> Exercise goal: Whatever the data contains, copy all of it exactly.

Start of Information given

/-- Counts of the CAN clock divided by TS_PRE + 1 since it started (R495): 80 MHz, or 25 MHz from the bypass clock while
PLLA is not locked (R57). -/
def canTicks (s : State) : Nat :=
  match s.canFrom with
  | none => 0
  | some x =>
    s.canBase + (if s.power.pllA then (s.now - x) * 2 / 25 else (s.now - x) / 40) / (s.rd F.CAN_TS_CFG_TS_PRE + 1)

/-- The CAN clock changes its pace: what it has counted stands (R57, R495). -/
def canRebase (s : State) : State :=
  if s.canFrom.isSome then { s with canBase := s.canTicks, canFrom := some s.now } else s

/-- PCK_PLL_STAT shows the lock detectors and the bypass (R57, R60). -/
def showPlls (s : State) : State :=
  let s := (s.wrB F.PCK_PLL_STAT_PLLA_LOCK s.power.pllA).wrB F.PCK_PLL_STAT_BYPASS_A (!s.power.pllA)
  (s.wrB F.PCK_PLL_STAT_PLLB_LOCK s.power.pllB).wrB F.PCK_PLL_STAT_BYPASS_B (!s.power.pllB)

/-- A lock detector changes; while CPU is powered PCK_PLL_STAT shows it (R57, R60). The CAN clock changes its pace with
PLLA (R57). -/
def pllSet (s : State) (b locked : Bool) : State :=
  let s := s.canRebase
  let s := s.modPwr fun p => if b then { p with pllB := locked } else { p with pllA := locked }
  s.cond s.cpuOn showPlls

/-- PLLB's clocks stop: the counters and the schedule of the groups with them, and a running task ends without its commit
and its epilogue. The counters restart from a valley, the groups and Fesil at the first update event (R156, R266). -/
def roadStop (s : State) : State :=
  let s := s.modPwr fun p => { p with roadHeld := true }
  let s := s.each [0, 1] fun s c => s.modCar c fun k => { k with started := false, drove := false }
  let s := s.modAdc fun x => { x with taking := none, ghosts := [], due := [], queue := [] }
  let s := s.each [0, 1] fun s a => s.modFsa a fun x => { x with waiting := none }
  { s with fsl := { s.fsl with task := none, ready := [] } }

/-- PLLB's loss holds the generator, the groups and Fesil (R156). -/
def pllbHalt (s : State) : State :=
  let s := (s.modPwr fun p => { p with pllbHeld := true }).lo F.PWM_CAL_DONE
  (s.each s.axes outputsOff).roadStop

/-- PLLB is locked again (R156). -/
def pllbResume (s : State) : State := s.modPwr fun p => { p with pllbHeld := false }

/-! ## CAN and the chain at the entry to sleep (R464, R475, R499) -/

def can (s : State) (n : Nat) : CanCtl := if n = 0 then s.can0 else s.can1

def modCan (s : State) (n : Nat) (f : CanCtl → CanCtl) : State :=
  if n = 0 then { s with can0 := f s.can0 } else { s with can1 := f s.can1 }

/-- Controller n owns an object (R492). -/
def canOwnBit (s : State) (n obj : Nat) (b : Bool) : State := s.wrB ⟨R.CAN_OWN n (obj / 32), obj % 32, 1⟩ b

/-- RESULT of a TRANSMIT: the cause, and TS in bytes 4 to 7 (R493). -/
def canResult (cause ts : Nat) : Nat := cause + 2 ^ 32 * ts

/-- A transmission ends without success: the object returns to the cores, TRANSMIT completes TIMEOUT. -/
def canFail (s : State) (n : Nat) (x : CanTx) (cause : Nat) : State :=
  let s := s.modCan n fun k => { k with pend := k.pend.filter fun y => y.obj != x.obj }
  let s := (s.canOwnBit n x.obj false).count (F.CAN_CNT_TX_FAIL n) (F.CAN_CNT_SAT n) 0x0E09 n
  s.complete x.cmd stTimeout (canResult cause (kvGet (fun _ => {}) (s.can n).objs x.obj).ts)

/-- The transceiver follows INIT, and the CAN clock runs while a controller is out of INIT (R499, R54). -/
def canClock (s : State) : State :=
  let i0 := s.bit (F.CAN_CTL_INIT 0)
  let i1 := s.bit (F.CAN_CTL_INIT 1)
  let s := { s with pins := { s.pins with canStb0 := i0, canStb1 := i1 } }
  if i0 && i1 then { s with canFrom := none }
  else match s.canFrom with
    | some _ => s
    | none =>
      let s := (s.setReg R.CAN_TS 0#32).setReg R.CAN_TS_EPOCH 0#32
      { s with canFrom := some s.now, canBase := 0 }

/-- A controller enters INIT: pending transmissions, a START and a RECOVER end (R491, R498). -/
def canInit (s : State) (n : Nat) : State :=
  let s := (s.hi (F.CAN_CTL_INIT n)).wr (F.CAN_STAT_STATE n) 0
  let s := s.cond (s.can n).recovering fun s => (s.setReg (R.CAN_ERR n) 0#32).lo (F.CAN_STAT_WARN n)
  let s : State := (s.can n).pend.foldl (fun s x => s.canFail n x 7) s
  let s := match (s.can n).starting with
    | some c => s.complete c stTimeout 7
    | none => s
  let s := match (s.can n).recCmd with
    | some c => s.complete c stTimeout 7
    | none => s
  let s : State := (s.can n).stopping.foldl (fun s c => s.complete c stOk 0) s
  (s.modCan n fun k =>
    { k with pend := [], starting := none, recovering := false, recCmd := none, stopping := [] }).canClock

End of Information given

> Response to this task:
/-- Counts of the CAN clock divided by TS_PRE + 1 since it started (R495): 80 MHz, or 25 MHz from the bypass clock while
PLLA is not locked (R57). -/
def canTicks (s : State) : Nat :=
  match s.canFrom with
  | none => 0
  | some x =>
    s.canBase + (if s.power.pllA then (s.now - x) * 2 / 25 else (s.now - x) / 40) / (s.rd F.CAN_TS_CFG_TS_PRE + 1)

/-- The CAN clock changes its pace: what it has counted stands (R57, R495). -/
def canRebase (s : State) : State :=
  if s.canFrom.isSome then { s with canBase := s.canTicks, canFrom := some s.now } else s

/-- PCK_PLL_STAT shows the lock detectors and the bypass (R57, R60). -/
def showPlls (s : State) : State :=
  let s := (s.wrB F.PCK_PLL_STAT_PLLA_LOCK s.power.pllA).wrB F.PCK_PLL_STAT_BYPASS_A (!s.power.pllA)
  (s.wrB F.PCK_PLL_STAT_PLLB_LOCK s.power.pllB).wrB F.PCK_PLL_STAT_BYPASS_B (!s.power.pllB)

/-- A lock detector changes; while CPU is powered PCK_PLL_STAT shows it (R57, R60). The CAN clock changes its pace with
PLLA (R57). -/
def pllSet (s : State) (b locked : Bool) : State :=
  let s := s.canRebase
  let s := s.modPwr fun p => if b then { p with pllB := locked } else { p with pllA := locked }
  s.cond s.cpuOn showPlls

/-- PLLB's clocks stop: the counters and the schedule of the groups with them, and a running task ends without its commit
and its epilogue. The counters restart from a valley, the groups and Fesil at the first update event (R156, R266). -/
def roadStop (s : State) : State :=
  let s := s.modPwr fun p => { p with roadHeld := true }
  let s := s.each [0, 1] fun s c => s.modCar c fun k => { k with started := false, drove := false }
  let s := s.modAdc fun x => { x with taking := none, ghosts := [], due := [], queue := [] }
  let s := s.each [0, 1] fun s a => s.modFsa a fun x => { x with waiting := none }
  { s with fsl := { s.fsl with task := none, ready := [] } }

/-- PLLB's loss holds the generator, the groups and Fesil (R156). -/
def pllbHalt (s : State) : State :=
  let s := (s.modPwr fun p => { p with pllbHeld := true }).lo F.PWM_CAL_DONE
  (s.each s.axes outputsOff).roadStop

/-- PLLB is locked again (R156). -/
def pllbResume (s : State) : State := s.modPwr fun p => { p with pllbHeld := false }

/-! ## CAN and the chain at the entry to sleep (R464, R475, R499) -/

def can (s : State) (n : Nat) : CanCtl := if n = 0 then s.can0 else s.can1

def modCan (s : State) (n : Nat) (f : CanCtl → CanCtl) : State :=
  if n = 0 then { s with can0 := f s.can0 } else { s with can1 := f s.can1 }

/-- Controller n owns an object (R492). -/
def canOwnBit (s : State) (n obj : Nat) (b : Bool) : State := s.wrB ⟨R.CAN_OWN n (obj / 32), obj % 32, 1⟩ b

/-- RESULT of a TRANSMIT: the cause, and TS in bytes 4 to 7 (R493). -/
def canResult (cause ts : Nat) : Nat := cause + 2 ^ 32 * ts

/-- A transmission ends without success: the object returns to the cores, TRANSMIT completes TIMEOUT. -/
def canFail (s : State) (n : Nat) (x : CanTx) (cause : Nat) : State :=
  let s := s.modCan n fun k => { k with pend := k.pend.filter fun y => y.obj != x.obj }
  let s := (s.canOwnBit n x.obj false).count (F.CAN_CNT_TX_FAIL n) (F.CAN_CNT_SAT n) 0x0E09 n
  s.complete x.cmd stTimeout (canResult cause (kvGet (fun _ => {}) (s.can n).objs x.obj).ts)

/-- The transceiver follows INIT, and the CAN clock runs while a controller is out of INIT (R499, R54). -/
def canClock (s : State) : State :=
  let i0 := s.bit (F.CAN_CTL_INIT 0)
  let i1 := s.bit (F.CAN_CTL_INIT 1)
  let s := { s with pins := { s.pins with canStb0 := i0, canStb1 := i1 } }
  if i0 && i1 then { s with canFrom := none }
  else match s.canFrom with
    | some _ => s
    | none =>
      let s := (s.setReg R.CAN_TS 0#32).setReg R.CAN_TS_EPOCH 0#32
      { s with canFrom := some s.now, canBase := 0 }

/-- A controller enters INIT: pending transmissions, a START and a RECOVER end (R491, R498). -/
def canInit (s : State) (n : Nat) : State :=
  let s := (s.hi (F.CAN_CTL_INIT n)).wr (F.CAN_STAT_STATE n) 0
  let s := s.cond (s.can n).recovering fun s => (s.setReg (R.CAN_ERR n) 0#32).lo (F.CAN_STAT_WARN n)
  let s : State := (s.can n).pend.foldl (fun s x => s.canFail n x 7) s
  let s := match (s.can n).starting with
    | some c => s.complete c stTimeout 7
    | none => s
  let s := match (s.can n).recCmd with
    | some c => s.complete c stTimeout 7
    | none => s
  let s : State := (s.can n).stopping.foldl (fun s c => s.complete c stOk 0) s
  (s.modCan n fun k =>
    { k with pend := [], starting := none, recovering := false, recCmd := none, stopping := [] }).canClock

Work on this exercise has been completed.